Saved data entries

/-! ### modPort -/

@[simp] theorem Device.modPort_now (k : Nat) (f : Port → Port) : (d.modPort k f).now = d.now := rfl
@[simp] theorem Device.modPort_stepCounter (k : Nat) (f : Port → Port) : (d.modPort k f).stepCounter = d.stepCounter := rfl
@[simp] theorem Device.modPort_power (k : Nat) (f : Port → Port) : (d.modPort k f).power = d.power := rfl
@[simp] theorem Device.modPort_dict (k : Nat) (f : Port → Port) : (d.modPort k f).dict = d.dict := rfl
@[simp] theorem Device.modPort_queues (k : Nat) (f : Port → Port) : (d.modPort k f).queues = d.queues := rfl
@[simp] theorem Device.modPort_fetched (k : Nat) (f : Port → Port) : (d.modPort k f).fetched = d.fetched := rfl
@[simp] theorem Device.modPort_lastPair (k : Nat) (f : Port → Port) : (d.modPort k f).lastPair = d.lastPair := rfl
@[simp] theorem Device.modPort_lastHigh (k : Nat) (f : Port → Port) : (d.modPort k f).lastHigh = d.lastHigh := rfl
@[simp] theorem Device.modPort_tagsFree (k : Nat) (f : Port → Port) : (d.modPort k f).tagsFree = d.tagsFree := rfl
@[simp] theorem Device.modPort_cmds (k : Nat) (f : Port → Port) : (d.modPort k f).cmds = d.cmds := rfl
@[simp] theorem Device.modPort_orderNext (k : Nat) (f : Port → Port) : (d.modPort k f).orderNext = d.orderNext := rfl
@[simp] theorem Device.modPort_events (k : Nat) (f : Port → Port) : (d.modPort k f).events = d.events := rfl
@[simp] theorem Device.modPort_ioBacklog (k : Nat) (f : Port → Port) : (d.modPort k f).ioBacklog = d.ioBacklog := rfl
@[simp] theorem Device.modPort_tiles (k : Nat) (f : Port → Port) : (d.modPort k f).tiles = d.tiles := rfl
@[simp] theorem Device.modPort_mem (k : Nat) (f : Port → Port) : (d.modPort k f).mem = d.mem := rfl
@[simp] theorem Device.modPort_poison (k : Nat) (f : Port → Port) : (d.modPort k f).poison = d.poison := rfl
@[simp] theorem Device.modPort_host (k : Nat) (f : Port → Port) : (d.modPort k f).host = d.host := rfl
@[simp] theorem Device.modPort_bays (k : Nat) (f : Port → Port) : (d.modPort k f).bays = d.bays := rfl
@[simp] theorem Device.modPort_farCap (k : Nat) (f : Port → Port) : (d.modPort k f).farCap = d.farCap := rfl
@[simp] theorem Device.modPort_farState (k : Nat) (f : Port → Port) : (d.modPort k f).farState = d.farState := rfl
@[simp] theorem Device.modPort_ports (k : Nat) (f : Port → Port) : (d.modPort k f).ports = d.ports.setIfInBounds k (f (d.port k)) := rfl
@[simp] theorem Device.modPort_streams (k : Nat) (f : Port → Port) : (d.modPort k f).streams = d.streams := rfl
@[simp] theorem Device.modPort_curSet (k : Nat) (f : Port → Port) : (d.modPort k f).curSet = d.curSet := rfl
@[simp] theorem Device.modPort_verA (k : Nat) (f : Port → Port) : (d.modPort k f).verA = d.verA := rfl
@[simp] theorem Device.modPort_verB (k : Nat) (f : Port → Port) : (d.modPort k f).verB = d.verB := rfl
@[simp] theorem Device.modPort_pace (k : Nat) (f : Port → Port) : (d.modPort k f).pace = d.pace := rfl
@[simp] theorem Device.modPort_log (k : Nat) (f : Port → Port) : (d.modPort k f).log = d.log := rfl
@[simp] theorem Device.modPort_safety (k : Nat) (f : Port → Port) : (d.modPort k f).safety = d.safety := rfl
@[simp] theorem Device.modPort_flash (k : Nat) (f : Port → Port) : (d.modPort k f).flash = d.flash := rfl
@[simp] theorem Device.modPort_images (k : Nat) (f : Port → Port) : (d.modPort k f).images = d.images := rfl
@[simp] theorem Device.modPort_spdmStage (k : Nat) (f : Port → Port) : (d.modPort k f).spdmStage = d.spdmStage := rfl
@[simp] theorem Device.modPort_out (k : Nat) (f : Port → Port) : (d.modPort k f).out = d.out := rfl
@[simp] theorem Device.modPort_drawn (k : Nat) (f : Port → Port) : (d.modPort k f).drawn = d.drawn := rfl

/-! ### setQueue -/

@[simp] theorem Device.setQueue_now (q : Nat) (x : QPair) : (d.setQueue q x).now = d.now := rfl
@[simp] theorem Device.setQueue_stepCounter (q : Nat) (x : QPair) : (d.setQueue q x).stepCounter = d.stepCounter := rfl
@[simp] theorem Device.setQueue_power (q : Nat) (x : QPair) : (d.setQueue q x).power = d.power := rfl
@[simp] theorem Device.setQueue_dict (q : Nat) (x : QPair) : (d.setQueue q x).dict = d.dict := rfl
@[simp] theorem Device.setQueue_queues (q : Nat) (x : QPair) : (d.setQueue q x).queues = d.queues.setIfInBounds q x := rfl
@[simp] theorem Device.setQueue_fetched (q : Nat) (x : QPair) : (d.setQueue q x).fetched = d.fetched := rfl
@[simp] theorem Device.setQueue_lastPair (q : Nat) (x : QPair) : (d.setQueue q x).lastPair = d.lastPair := rfl
@[simp] theorem Device.setQueue_lastHigh (q : Nat) (x : QPair) : (d.setQueue q x).lastHigh = d.lastHigh := rfl
@[simp] theorem Device.setQueue_tagsFree (q : Nat) (x : QPair) : (d.setQueue q x).tagsFree = d.tagsFree := rfl
@[simp] theorem Device.setQueue_cmds (q : Nat) (x : QPair) : (d.setQueue q x).cmds = d.cmds := rfl
@[simp] theorem Device.setQueue_orderNext (q : Nat) (x : QPair) : (d.setQueue q x).orderNext = d.orderNext := rfl
@[simp] theorem Device.setQueue_events (q : Nat) (x : QPair) : (d.setQueue q x).events = d.events := rfl
@[simp] theorem Device.setQueue_ioBacklog (q : Nat) (x : QPair) : (d.setQueue q x).ioBacklog = d.ioBacklog := rfl
@[simp] theorem Device.setQueue_tiles (q : Nat) (x : QPair) : (d.setQueue q x).tiles = d.tiles := rfl
@[simp] theorem Device.setQueue_mem (q : Nat) (x : QPair) : (d.setQueue q x).mem = d.mem := rfl
@[simp] theorem Device.setQueue_poison (q : Nat) (x : QPair) : (d.setQueue q x).poison = d.poison := rfl
@[simp] theorem Device.setQueue_host (q : Nat) (x : QPair) : (d.setQueue q x).host = d.host := rfl
@[simp] theorem Device.setQueue_bays (q : Nat) (x : QPair) : (d.setQueue q x).bays = d.bays := rfl
@[simp] theorem Device.setQueue_farCap (q : Nat) (x : QPair) : (d.setQueue q x).farCap = d.farCap := rfl
@[simp] theorem Device.setQueue_farState (q : Nat) (x : QPair) : (d.setQueue q x).farState = d.farState := rfl
@[simp] theorem Device.setQueue_ports (q : Nat) (x : QPair) : (d.setQueue q x).ports = d.ports := rfl
@[simp] theorem Device.setQueue_streams (q : Nat) (x : QPair) : (d.setQueue q x).streams = d.streams := rfl
@[simp] theorem Device.setQueue_curSet (q : Nat) (x : QPair) : (d.setQueue q x).curSet = d.curSet := rfl
@[simp] theorem Device.setQueue_verA (q : Nat) (x : QPair) : (d.setQueue q x).verA = d.verA := rfl
@[simp] theorem Device.setQueue_verB (q : Nat) (x : QPair) : (d.setQueue q x).verB = d.verB := rfl
@[simp] theorem Device.setQueue_pace (q : Nat) (x : QPair) : (d.setQueue q x).pace = d.pace := rfl
@[simp] theorem Device.setQueue_log (q : Nat) (x : QPair) : (d.setQueue q x).log = d.log := rfl
@[simp] theorem Device.setQueue_safety (q : Nat) (x : QPair) : (d.setQueue q x).safety = d.safety := rfl
@[simp] theorem Device.setQueue_flash (q : Nat) (x : QPair) : (d.setQueue q x).flash = d.flash := rfl
@[simp] theorem Device.setQueue_images (q : Nat) (x : QPair) : (d.setQueue q x).images = d.images := rfl
@[simp] theorem Device.setQueue_spdmStage (q : Nat) (x : QPair) : (d.setQueue q x).spdmStage = d.spdmStage := rfl
@[simp] theorem Device.setQueue_out (q : Nat) (x : QPair) : (d.setQueue q x).out = d.out := rfl
@[simp] theorem Device.setQueue_drawn (q : Nat) (x : QPair) : (d.setQueue q x).drawn = d.drawn := rfl

/-! ### modQueue -/

@[simp] theorem Device.modQueue_now (q : Nat) (f : QPair → QPair) : (d.modQueue q f).now = d.now := rfl
@[simp] theorem Device.modQueue_stepCounter (q : Nat) (f : QPair → QPair) : (d.modQueue q f).stepCounter = d.stepCounter := rfl
@[simp] theorem Device.modQueue_power (q : Nat) (f : QPair → QPair) : (d.modQueue q f).power = d.power := rfl
@[simp] theorem Device.modQueue_dict (q : Nat) (f : QPair → QPair) : (d.modQueue q f).dict = d.dict := rfl
@[simp] theorem Device.modQueue_queues (q : Nat) (f : QPair → QPair) : (d.modQueue q f).queues = d.queues.setIfInBounds q (f (d.queue q)) := rfl
@[simp] theorem Device.modQueue_fetched (q : Nat) (f : QPair → QPair) : (d.modQueue q f).fetched = d.fetched := rfl
@[simp] theorem Device.modQueue_lastPair (q : Nat) (f : QPair → QPair) : (d.modQueue q f).lastPair = d.lastPair := rfl
@[simp] theorem Device.modQueue_lastHigh (q : Nat) (f : QPair → QPair) : (d.modQueue q f).lastHigh = d.lastHigh := rfl
@[simp] theorem Device.modQueue_tagsFree (q : Nat) (f : QPair → QPair) : (d.modQueue q f).tagsFree = d.tagsFree := rfl
@[simp] theorem Device.modQueue_cmds (q : Nat) (f : QPair → QPair) : (d.modQueue q f).cmds = d.cmds := rfl
@[simp] theorem Device.modQueue_orderNext (q : Nat) (f : QPair → QPair) : (d.modQueue q f).orderNext = d.orderNext := rfl
@[simp] theorem Device.modQueue_events (q : Nat) (f : QPair → QPair) : (d.modQueue q f).events = d.events := rfl
@[simp] theorem Device.modQueue_ioBacklog (q : Nat) (f : QPair → QPair) : (d.modQueue q f).ioBacklog = d.ioBacklog := rfl
@[simp] theorem Device.modQueue_tiles (q : Nat) (f : QPair → QPair) : (d.modQueue q f).tiles = d.tiles := rfl
@[simp] theorem Device.modQueue_mem (q : Nat) (f : QPair → QPair) : (d.modQueue q f).mem = d.mem := rfl
@[simp] theorem Device.modQueue_poison (q : Nat) (f : QPair → QPair) : (d.modQueue q f).poison = d.poison := rfl
@[simp] theorem Device.modQueue_host (q : Nat) (f : QPair → QPair) : (d.modQueue q f).host = d.host := rfl
@[simp] theorem Device.modQueue_bays (q : Nat) (f : QPair → QPair) : (d.modQueue q f).bays = d.bays := rfl
@[simp] theorem Device.modQueue_farCap (q : Nat) (f : QPair → QPair) : (d.modQueue q f).farCap = d.farCap := rfl
@[simp] theorem Device.modQueue_farState (q : Nat) (f : QPair → QPair) : (d.modQueue q f).farState = d.farState := rfl
@[simp] theorem Device.modQueue_ports (q : Nat) (f : QPair → QPair) : (d.modQueue q f).ports = d.ports := rfl
@[simp] theorem Device.modQueue_streams (q : Nat) (f : QPair → QPair) : (d.modQueue q f).streams = d.streams := rfl
@[simp] theorem Device.modQueue_curSet (q : Nat) (f : QPair → QPair) : (d.modQueue q f).curSet = d.curSet := rfl
@[simp] theorem Device.modQueue_verA (q : Nat) (f : QPair → QPair) : (d.modQueue q f).verA = d.verA := rfl
@[simp] theorem Device.modQueue_verB (q : Nat) (f : QPair → QPair) : (d.modQueue q f).verB = d.verB := rfl
@[simp] theorem Device.modQueue_pace (q : Nat) (f : QPair → QPair) : (d.modQueue q f).pace = d.pace := rfl
@[simp] theorem Device.modQueue_log (q : Nat) (f : QPair → QPair) : (d.modQueue q f).log = d.log := rfl
@[simp] theorem Device.modQueue_safety (q : Nat) (f : QPair → QPair) : (d.modQueue q f).safety = d.safety := rfl
@[simp] theorem Device.modQueue_flash (q : Nat) (f : QPair → QPair) : (d.modQueue q f).flash = d.flash := rfl
@[simp] theorem Device.modQueue_images (q : Nat) (f : QPair → QPair) : (d.modQueue q f).images = d.images := rfl
@[simp] theorem Device.modQueue_spdmStage (q : Nat) (f : QPair → QPair) : (d.modQueue q f).spdmStage = d.spdmStage := rfl
@[simp] theorem Device.modQueue_out (q : Nat) (f : QPair → QPair) : (d.modQueue q f).out = d.out := rfl
@[simp] theorem Device.modQueue_drawn (q : Nat) (f : QPair → QPair) : (d.modQueue q f).drawn = d.drawn := rfl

Task details:
Given the records above, return exactly the lines starting at the line containing "d.queues.setIfInBounds q x := rfl" and ending at the line containing "x).orderNext = d.orderNext := rfl", including both.

Output for this task:
@[simp] theorem Device.setQueue_queues (q : Nat) (x : QPair) : (d.setQueue q x).queues = d.queues.setIfInBounds q x := rfl
@[simp] theorem Device.setQueue_fetched (q : Nat) (x : QPair) : (d.setQueue q x).fetched = d.fetched := rfl
@[simp] theorem Device.setQueue_lastPair (q : Nat) (x : QPair) : (d.setQueue q x).lastPair = d.lastPair := rfl
@[simp] theorem Device.setQueue_lastHigh (q : Nat) (x : QPair) : (d.setQueue q x).lastHigh = d.lastHigh := rfl
@[simp] theorem Device.setQueue_tagsFree (q : Nat) (x : QPair) : (d.setQueue q x).tagsFree = d.tagsFree := rfl
@[simp] theorem Device.setQueue_cmds (q : Nat) (x : QPair) : (d.setQueue q x).cmds = d.cmds := rfl
@[simp] theorem Device.setQueue_orderNext (q : Nat) (x : QPair) : (d.setQueue q x).orderNext = d.orderNext := rfl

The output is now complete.